§ DATA TO EXAMINE
= = = = =
-- ==== Sys2Proof/Tests/Slice0.lean ====
section
/-! SUPPORT. Tests: ill-formed commands refused, the spec's worked figures, single steps, and a witness for the hypotheses of every obligation. -/

namespace Sys2Proof.Tests

open Sys2Proof Sys2Proof.Machine

set_option Elab.async false

/-! ## Ill-formed commands -/

theorem test_ill_points : (Instr.sourceItemEvaluation 1793).wellFormed = false
    ∧ (Instr.sourceItemEvaluation 1792).wellFormed = true := by decide

theorem test_ill_stale_point : (Instr.becomesStale 1792).wellFormed = false
    ∧ (Instr.becomesStale 1791).wellFormed = true := by decide

theorem test_ill_expiry_point : (Instr.travelTimerExpiry 1792).wellFormed = false
    ∧ (Instr.travelTimerExpiry 1791).wellFormed = true := by decide

theorem test_ill_card : (Instr.exchangeEnd .a [(16, [])] [] none).wellFormed = false
    ∧ (Instr.exchangeEnd .a [(15, [])] [] none).wellFormed = true := by decide

theorem test_ill_arrival_length :
    (Instr.exchangeEnd .a [(0, List.replicate 147 0)] [] none).wellFormed = false
    ∧ (Instr.exchangeEnd .a [(0, List.replicate 146 0)] [] none).wellFormed = true := by
  decide +kernel

theorem test_ill_lamp : (Instr.exchangeEnd .b [] [1023] none).wellFormed = false
    ∧ (Instr.exchangeEnd .b [] [2048] none).wellFormed = false
    ∧ (Instr.exchangeEnd .b [] [1024, 2047] none).wellFormed = true := by decide

theorem test_ill_return_length :
    (Instr.exchangeEnd .a [] [] (some (List.replicate 147 0))).wellFormed = false
    ∧ (Instr.exchangeEnd .a [] [] (some (List.replicate 146 0))).wellFormed = true := by
  decide +kernel

/-! ## Figures the spec works out -/

/-- R173's two check values. -/
theorem test_crc : crc [0x31, 0x32, 0x33, 0x34, 0x35, 0x36, 0x37, 0x38, 0x39] = 0x4B37
    ∧ crc [0] = 0x40BF := by decide +kernel

/-- The VALVE entry of 10.2. -/
def valveExample : Entry :=
  ⟨0x2345, 0x6161, 0x0BB8, 0x8BBA, 0x005A, 0, 0, 0, 0, 0, 0, 0x8978⟩

theorem test_entry_fields : valveExample.source = 0x12345 ∧ valveExample.shift = 6
    ∧ valveExample.width = 2 ∧ valveExample.kind = some .valve ∧ valveExample.cls = 2
    ∧ valveExample.displayLamps = [3000, 3001] ∧ valveExample.alarmLamp = some 3002
    ∧ valveExample.travel = 90 ∧ valveExample.group = 9 ∧ valveExample.timeout = 120
    ∧ enabledWord valveExample.w15 = true := by decide +kernel

/-- The two event records of 10.5. -/
theorem test_event_words :
    (List.range 4).map (EventRecord.word ⟨.raised, .part, 102, 1, 0x2C05⟩)
      = [0x0001, 0x0066, 0x0001, 0x2C05]
    ∧ (List.range 3).map (EventRecord.word ⟨.command, .panel, 1, 0x8007, 0⟩)
      = [0x0109, 0x0001, 0x8007] := by decide +kernel

/-- The lamps of R25's table. -/
theorem test_lamp_places : [0, 100, 2100, 3500, 4095].map chainOfLamp = [.a, .a, .c, .d, .d]
    ∧ [0, 100, 2100, 3500, 4095].map cardOfLamp = [0, 1, 0, 6, 15] := by decide

/-- E09 and a selected group 07 as the panel is sent them (R174). -/
theorem test_panel_codes :
    { Panel.afterReset [] with error := some 9 }.positions = [0x0E, 0, 9]
    ∧ { Panel.afterReset [] with selected := some 7 }.positions = [0x10, 0, 7]
    ∧ (Panel.afterReset []).display = blankDisplay ∧ blankDisplay.length = 22 := by decide

/-- ACK and 5 together give ACK, 3 and 7 together give 7 (R144). -/
theorem test_key_rank : highestKey [.digit 5, .ack] = some .ack
    ∧ highestKey [.digit 3, .digit 7] = some (.digit 7) ∧ highestKey [] = none
    ∧ keysDown 0xDF 0xFF 0xFD = [.digit 5, .ack] := by decide +kernel

/-- The bar entry of 4.5: Z 400, F 3600, N 10, H 40, marking; AH 3400, AL 600, DB 60, both alarms. -/
def bar : Entry :=
  ⟨0x1001, 0x1F00, 0x90CA, 0x80D4, 400, 3600, 40, 3400, 600, 60, 7, 0x8200⟩

/-- The displayed counts of the worked bar (R67, R68). -/
theorem test_bar_counts : barCount bar 2000 = 5 ∧ nextCount bar 5 2190 = 5
    ∧ nextCount bar 5 2200 = 6 ∧ nextCount bar 6 2130 = 6 ∧ nextCount bar 6 2110 = 5
    ∧ nextCount bar 5 65535 = 10 ∧ nextCount bar 10 0 = 0 := by decide +kernel

/-- The worked limits: conditions after 3400, 3350, 3339, 600, 660, 3500 and 661 (R70 to R72). -/
theorem test_limits :
    ((nextHigh bar false 3400, nextLow bar false 3400) = (true, false))
    ∧ nextHigh bar true 3350 = true ∧ nextHigh bar true 3339 = false
    ∧ nextLow bar false 600 = true ∧ nextLow bar true 660 = true ∧ nextLow bar true 3500 = false
    ∧ nextHigh bar true 661 = false
    ∧ analogueCondition (.abnormal .low) (nextHigh bar false 3500) (nextLow bar true 3500)
      = .abnormal .high := by decide +kernel

/-- Image word 75 with lamp 300 FAST and faulty, and the image word 3211h (10.6). -/
theorem test_image_words :
    ({ State.reset with
        gen := { State.reset.gen with patterns := [(300, .fast)] }
        chains := { State.reset.chains with fails := [(300, 2)], faultCount := 1 } }).imageWord 75
      = 0x000A
    ∧ ({ State.reset with gen := { State.reset.gen with
        patterns := [(48, .steady), (49, .steady), (50, .fast), (51, .slow)] } }).imageWord 12
      = 0x3211 := by decide +kernel

/-! ## Small states -/

/-- DISCRETE point 40: source 01000h, bit 3, active level 1, mode level, lamps 200 and 201, group 2, timeout 3. -/
def switch : Entry := ⟨0x1000, 0x0030, 0x00C8, 0x90C9, 1, 0, 0, 0, 0, 0, 0, 0x8203⟩

/-- VALVE point 42: source 01002h, bits 1 to 0, lamps 220, 221 and 222, travel time 90, group 2. -/
def valve : Entry := ⟨0x1002, 0x2100, 0x00DC, 0x80DE, 90, 0, 0, 0, 0, 0, 0, 0x8200⟩

/-- Base 60000h, RUNNING and lit, no settle, no request waiting: the board without points. -/
def board : State :=
  { State.reset with
    path := { State.reset.path with requests := Requests.none }
    loader := { State.reset.loader with cfg := .running, generation := some 7 }
    ann := { State.reset.ann with shelveMinutes := 30 }
    gen := { State.reset.gen with settling := false, modeOwed := false }
    chains := { State.reset.chains with a := { Chain.afterReset with count := 4, state := .ok } }
    events := { State.reset.events with ringHeld := true } }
= = = = =
All lines from the line containing "timeout 3. -/" through the end of the listing above are to be duplicated exactly; include both ends and nothing further.

§ RESULT
/-- DISCRETE point 40: source 01000h, bit 3, active level 1, mode level, lamps 200 and 201, group 2, timeout 3. -/
def switch : Entry := ⟨0x1000, 0x0030, 0x00C8, 0x90C9, 1, 0, 0, 0, 0, 0, 0, 0x8203⟩

/-- VALVE point 42: source 01002h, bits 1 to 0, lamps 220, 221 and 222, travel time 90, group 2. -/
def valve : Entry := ⟨0x1002, 0x2100, 0x00DC, 0x80DE, 90, 0, 0, 0, 0, 0, 0, 0x8200⟩

/-- Base 60000h, RUNNING and lit, no settle, no request waiting: the board without points. -/
def board : State :=
  { State.reset with
    path := { State.reset.path with requests := Requests.none }
    loader := { State.reset.loader with cfg := .running, generation := some 7 }
    ann := { State.reset.ann with shelveMinutes := 30 }
    gen := { State.reset.gen with settling := false, modeOwed := false }
    chains := { State.reset.chains with a := { Chain.afterReset with count := 4, state := .ok } }
    events := { State.reset.events with ringHeld := true } }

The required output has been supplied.